-- WORK REQUEST --
Some entries follow. Reproduce exactly the lines starting at the one with "if e.core = b.core ∧ e.blin = b.blin ∧ e.scope" and stopping after the one with "sector changes. -/".

::: DATA FOR ANALYSIS

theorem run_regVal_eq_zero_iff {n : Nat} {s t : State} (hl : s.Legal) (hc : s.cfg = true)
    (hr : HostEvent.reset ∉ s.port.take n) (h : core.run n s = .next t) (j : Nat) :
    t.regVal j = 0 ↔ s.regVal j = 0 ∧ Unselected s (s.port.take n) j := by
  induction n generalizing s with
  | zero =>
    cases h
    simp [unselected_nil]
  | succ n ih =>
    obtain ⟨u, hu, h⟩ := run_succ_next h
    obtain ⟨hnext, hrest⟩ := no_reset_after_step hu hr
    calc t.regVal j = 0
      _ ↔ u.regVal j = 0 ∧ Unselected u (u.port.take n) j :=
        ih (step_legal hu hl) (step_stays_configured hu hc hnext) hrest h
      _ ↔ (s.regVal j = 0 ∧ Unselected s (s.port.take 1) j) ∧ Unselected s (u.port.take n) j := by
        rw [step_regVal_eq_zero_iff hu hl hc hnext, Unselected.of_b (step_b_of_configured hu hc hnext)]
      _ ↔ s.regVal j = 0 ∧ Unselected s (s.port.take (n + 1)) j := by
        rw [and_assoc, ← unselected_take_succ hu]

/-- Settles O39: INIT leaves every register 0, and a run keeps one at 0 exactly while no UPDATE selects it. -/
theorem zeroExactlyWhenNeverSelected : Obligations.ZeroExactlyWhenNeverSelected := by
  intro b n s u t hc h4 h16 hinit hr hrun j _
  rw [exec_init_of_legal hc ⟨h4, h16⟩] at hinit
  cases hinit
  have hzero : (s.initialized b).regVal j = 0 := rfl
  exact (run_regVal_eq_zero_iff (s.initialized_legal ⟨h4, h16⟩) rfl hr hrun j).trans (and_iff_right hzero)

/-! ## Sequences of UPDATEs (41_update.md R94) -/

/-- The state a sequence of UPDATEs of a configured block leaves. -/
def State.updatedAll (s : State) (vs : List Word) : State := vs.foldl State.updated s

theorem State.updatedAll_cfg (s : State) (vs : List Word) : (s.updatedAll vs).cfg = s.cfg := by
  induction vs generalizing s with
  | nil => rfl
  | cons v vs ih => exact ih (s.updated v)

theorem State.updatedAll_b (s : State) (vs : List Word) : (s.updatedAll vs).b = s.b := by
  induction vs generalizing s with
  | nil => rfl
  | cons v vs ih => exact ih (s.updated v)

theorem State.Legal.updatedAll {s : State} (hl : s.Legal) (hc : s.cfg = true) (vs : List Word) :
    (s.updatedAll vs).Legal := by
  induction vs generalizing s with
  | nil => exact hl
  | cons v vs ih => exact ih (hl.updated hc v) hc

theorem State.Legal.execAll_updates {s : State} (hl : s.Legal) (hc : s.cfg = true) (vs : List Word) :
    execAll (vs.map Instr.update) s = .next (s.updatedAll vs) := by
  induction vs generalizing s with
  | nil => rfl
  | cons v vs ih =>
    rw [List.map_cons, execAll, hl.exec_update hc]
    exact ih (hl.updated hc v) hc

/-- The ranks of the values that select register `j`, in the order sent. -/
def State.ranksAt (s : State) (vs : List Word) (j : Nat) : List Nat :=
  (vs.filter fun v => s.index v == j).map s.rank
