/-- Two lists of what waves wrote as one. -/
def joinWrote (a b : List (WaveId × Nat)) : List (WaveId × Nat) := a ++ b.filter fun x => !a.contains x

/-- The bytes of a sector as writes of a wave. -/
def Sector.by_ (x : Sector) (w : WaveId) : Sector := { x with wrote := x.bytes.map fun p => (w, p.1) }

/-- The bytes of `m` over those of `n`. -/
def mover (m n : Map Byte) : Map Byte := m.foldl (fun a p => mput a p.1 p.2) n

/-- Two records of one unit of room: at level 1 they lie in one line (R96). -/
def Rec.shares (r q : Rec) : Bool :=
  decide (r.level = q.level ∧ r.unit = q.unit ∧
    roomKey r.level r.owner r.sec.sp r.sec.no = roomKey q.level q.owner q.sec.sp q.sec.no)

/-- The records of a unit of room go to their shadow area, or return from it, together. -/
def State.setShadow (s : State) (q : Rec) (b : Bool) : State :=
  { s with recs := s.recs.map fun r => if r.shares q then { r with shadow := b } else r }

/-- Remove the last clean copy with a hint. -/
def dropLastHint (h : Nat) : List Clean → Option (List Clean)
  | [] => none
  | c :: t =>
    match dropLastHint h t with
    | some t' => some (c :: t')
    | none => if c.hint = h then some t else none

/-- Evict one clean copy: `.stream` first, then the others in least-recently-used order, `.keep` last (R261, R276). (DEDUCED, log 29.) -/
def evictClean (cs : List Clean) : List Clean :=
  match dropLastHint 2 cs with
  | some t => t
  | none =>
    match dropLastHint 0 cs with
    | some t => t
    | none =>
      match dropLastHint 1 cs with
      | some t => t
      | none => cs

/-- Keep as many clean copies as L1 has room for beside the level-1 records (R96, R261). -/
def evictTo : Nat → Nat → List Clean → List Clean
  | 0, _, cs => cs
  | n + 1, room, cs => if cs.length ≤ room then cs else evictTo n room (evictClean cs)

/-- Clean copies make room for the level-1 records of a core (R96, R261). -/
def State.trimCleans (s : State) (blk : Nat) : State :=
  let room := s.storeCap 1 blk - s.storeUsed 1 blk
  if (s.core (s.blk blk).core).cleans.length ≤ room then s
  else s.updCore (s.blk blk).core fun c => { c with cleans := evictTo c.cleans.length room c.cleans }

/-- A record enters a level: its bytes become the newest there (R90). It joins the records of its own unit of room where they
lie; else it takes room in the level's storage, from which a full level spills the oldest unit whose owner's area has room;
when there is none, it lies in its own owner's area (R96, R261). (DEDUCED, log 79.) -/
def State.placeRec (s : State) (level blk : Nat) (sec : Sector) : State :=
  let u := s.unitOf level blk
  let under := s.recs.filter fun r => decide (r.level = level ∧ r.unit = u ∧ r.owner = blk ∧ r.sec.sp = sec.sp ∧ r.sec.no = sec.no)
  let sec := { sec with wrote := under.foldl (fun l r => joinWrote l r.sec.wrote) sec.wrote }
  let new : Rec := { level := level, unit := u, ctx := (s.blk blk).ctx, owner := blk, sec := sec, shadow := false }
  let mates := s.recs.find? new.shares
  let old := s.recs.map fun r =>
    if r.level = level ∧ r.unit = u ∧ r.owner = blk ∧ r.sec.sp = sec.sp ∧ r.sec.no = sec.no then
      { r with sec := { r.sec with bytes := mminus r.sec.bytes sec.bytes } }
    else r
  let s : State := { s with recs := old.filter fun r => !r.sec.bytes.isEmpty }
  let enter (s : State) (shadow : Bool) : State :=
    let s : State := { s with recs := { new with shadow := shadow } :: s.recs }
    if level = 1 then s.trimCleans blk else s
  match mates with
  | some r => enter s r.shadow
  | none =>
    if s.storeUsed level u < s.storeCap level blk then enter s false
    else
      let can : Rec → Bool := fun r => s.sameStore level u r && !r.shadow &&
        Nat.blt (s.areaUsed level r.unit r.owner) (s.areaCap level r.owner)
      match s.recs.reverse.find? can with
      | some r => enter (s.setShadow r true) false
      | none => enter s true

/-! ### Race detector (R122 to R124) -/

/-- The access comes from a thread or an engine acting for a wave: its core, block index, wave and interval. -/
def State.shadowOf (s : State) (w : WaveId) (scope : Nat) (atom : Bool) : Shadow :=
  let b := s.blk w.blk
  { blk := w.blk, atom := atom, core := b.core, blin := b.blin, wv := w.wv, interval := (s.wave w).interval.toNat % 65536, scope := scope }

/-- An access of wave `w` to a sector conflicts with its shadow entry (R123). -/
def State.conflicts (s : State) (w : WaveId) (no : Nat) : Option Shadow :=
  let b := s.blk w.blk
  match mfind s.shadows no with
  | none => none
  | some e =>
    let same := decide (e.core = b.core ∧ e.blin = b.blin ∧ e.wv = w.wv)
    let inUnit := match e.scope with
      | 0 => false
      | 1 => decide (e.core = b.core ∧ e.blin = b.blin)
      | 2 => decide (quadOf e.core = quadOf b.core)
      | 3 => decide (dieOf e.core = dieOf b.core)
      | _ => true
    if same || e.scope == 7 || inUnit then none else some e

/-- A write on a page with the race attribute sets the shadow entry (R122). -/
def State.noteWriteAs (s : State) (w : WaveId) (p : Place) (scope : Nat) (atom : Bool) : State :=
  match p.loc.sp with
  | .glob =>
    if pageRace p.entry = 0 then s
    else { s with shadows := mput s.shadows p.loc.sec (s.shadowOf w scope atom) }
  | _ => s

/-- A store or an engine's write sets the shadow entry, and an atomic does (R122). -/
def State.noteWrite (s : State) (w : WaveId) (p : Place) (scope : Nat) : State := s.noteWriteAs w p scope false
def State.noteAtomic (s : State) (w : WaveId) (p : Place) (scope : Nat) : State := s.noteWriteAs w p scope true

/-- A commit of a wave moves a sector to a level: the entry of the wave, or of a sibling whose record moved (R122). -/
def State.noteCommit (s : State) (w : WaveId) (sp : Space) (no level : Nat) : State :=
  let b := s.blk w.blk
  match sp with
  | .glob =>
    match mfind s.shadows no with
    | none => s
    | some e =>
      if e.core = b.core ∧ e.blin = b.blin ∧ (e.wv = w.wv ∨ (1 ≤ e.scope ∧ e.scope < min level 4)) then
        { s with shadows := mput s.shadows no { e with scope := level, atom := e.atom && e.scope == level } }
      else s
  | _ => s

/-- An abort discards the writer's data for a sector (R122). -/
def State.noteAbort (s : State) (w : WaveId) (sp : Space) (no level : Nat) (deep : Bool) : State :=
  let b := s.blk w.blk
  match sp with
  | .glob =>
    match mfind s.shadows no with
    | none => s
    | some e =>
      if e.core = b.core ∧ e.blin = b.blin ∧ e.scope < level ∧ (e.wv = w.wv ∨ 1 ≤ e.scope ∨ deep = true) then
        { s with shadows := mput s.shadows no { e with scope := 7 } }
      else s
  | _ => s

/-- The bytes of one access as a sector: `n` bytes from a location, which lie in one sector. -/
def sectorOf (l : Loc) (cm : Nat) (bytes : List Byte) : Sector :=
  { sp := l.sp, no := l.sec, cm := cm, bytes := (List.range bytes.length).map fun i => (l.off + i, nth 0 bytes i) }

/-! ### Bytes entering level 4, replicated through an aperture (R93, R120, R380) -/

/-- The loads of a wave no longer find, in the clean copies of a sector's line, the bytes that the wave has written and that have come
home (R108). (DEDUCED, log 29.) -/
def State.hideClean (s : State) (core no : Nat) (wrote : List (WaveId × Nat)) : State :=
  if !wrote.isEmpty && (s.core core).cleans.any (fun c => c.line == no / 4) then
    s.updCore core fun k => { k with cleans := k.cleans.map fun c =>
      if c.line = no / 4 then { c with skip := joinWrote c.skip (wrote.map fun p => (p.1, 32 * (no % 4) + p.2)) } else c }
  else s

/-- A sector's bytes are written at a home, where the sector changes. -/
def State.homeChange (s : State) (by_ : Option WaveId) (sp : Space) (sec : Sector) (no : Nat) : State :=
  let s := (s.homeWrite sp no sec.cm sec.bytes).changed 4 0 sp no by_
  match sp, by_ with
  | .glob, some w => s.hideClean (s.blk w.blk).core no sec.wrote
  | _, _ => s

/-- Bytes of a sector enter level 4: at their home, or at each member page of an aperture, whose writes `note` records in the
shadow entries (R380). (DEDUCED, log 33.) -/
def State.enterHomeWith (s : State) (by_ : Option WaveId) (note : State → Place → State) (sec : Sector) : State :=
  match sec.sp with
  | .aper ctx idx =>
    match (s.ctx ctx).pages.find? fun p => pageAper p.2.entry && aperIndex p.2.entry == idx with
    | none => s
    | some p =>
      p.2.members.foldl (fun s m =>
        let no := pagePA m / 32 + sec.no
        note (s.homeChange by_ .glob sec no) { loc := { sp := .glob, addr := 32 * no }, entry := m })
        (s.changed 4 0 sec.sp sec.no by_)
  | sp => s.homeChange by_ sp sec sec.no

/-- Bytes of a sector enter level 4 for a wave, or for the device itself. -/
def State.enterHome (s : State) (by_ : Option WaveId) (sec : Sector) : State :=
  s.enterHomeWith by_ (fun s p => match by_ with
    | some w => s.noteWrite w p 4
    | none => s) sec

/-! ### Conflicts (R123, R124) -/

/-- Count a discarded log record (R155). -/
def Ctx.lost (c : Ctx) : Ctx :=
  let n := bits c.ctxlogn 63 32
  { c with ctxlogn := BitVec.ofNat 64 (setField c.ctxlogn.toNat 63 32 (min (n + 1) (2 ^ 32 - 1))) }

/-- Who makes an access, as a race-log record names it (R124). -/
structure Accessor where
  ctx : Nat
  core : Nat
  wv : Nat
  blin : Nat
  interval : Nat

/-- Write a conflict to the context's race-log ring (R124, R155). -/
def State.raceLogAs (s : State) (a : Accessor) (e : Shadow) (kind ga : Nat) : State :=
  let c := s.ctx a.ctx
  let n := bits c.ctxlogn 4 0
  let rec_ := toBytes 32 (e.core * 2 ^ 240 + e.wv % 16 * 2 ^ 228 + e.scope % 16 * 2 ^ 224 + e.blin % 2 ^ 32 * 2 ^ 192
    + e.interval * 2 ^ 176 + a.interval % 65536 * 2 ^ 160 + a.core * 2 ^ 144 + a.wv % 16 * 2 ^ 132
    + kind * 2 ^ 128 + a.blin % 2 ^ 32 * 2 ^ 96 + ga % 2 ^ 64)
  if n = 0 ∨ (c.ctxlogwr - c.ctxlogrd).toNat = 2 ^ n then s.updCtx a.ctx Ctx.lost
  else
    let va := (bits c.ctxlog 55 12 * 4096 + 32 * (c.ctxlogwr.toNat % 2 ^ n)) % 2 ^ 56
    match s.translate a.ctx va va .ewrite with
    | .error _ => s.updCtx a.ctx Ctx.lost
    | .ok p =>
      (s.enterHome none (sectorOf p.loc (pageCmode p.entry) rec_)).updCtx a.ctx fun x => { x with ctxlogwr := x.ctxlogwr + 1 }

::::::

-- COMPLETED TASK --
      if e.core = b.core ∧ e.blin = b.blin ∧ e.scope < level ∧ (e.wv = w.wv ∨ 1 ≤ e.scope ∨ deep = true) then
        { s with shadows := mput s.shadows no { e with scope := 7 } }
      else s
  | _ => s

/-- The bytes of one access as a sector: `n` bytes from a location, which lie in one sector. -/
def sectorOf (l : Loc) (cm : Nat) (bytes : List Byte) : Sector :=
  { sp := l.sp, no := l.sec, cm := cm, bytes := (List.range bytes.length).map fun i => (l.off + i, nth 0 bytes i) }

/-! ### Bytes entering level 4, replicated through an aperture (R93, R120, R380) -/

/-- The loads of a wave no longer find, in the clean copies of a sector's line, the bytes that the wave has written and that have come
home (R108). (DEDUCED, log 29.) -/
def State.hideClean (s : State) (core no : Nat) (wrote : List (WaveId × Nat)) : State :=
  if !wrote.isEmpty && (s.core core).cleans.any (fun c => c.line == no / 4) then
    s.updCore core fun k => { k with cleans := k.cleans.map fun c =>
      if c.line = no / 4 then { c with skip := joinWrote c.skip (wrote.map fun p => (p.1, 32 * (no % 4) + p.2)) } else c }
  else s

/-- A sector's bytes are written at a home, where the sector changes. -/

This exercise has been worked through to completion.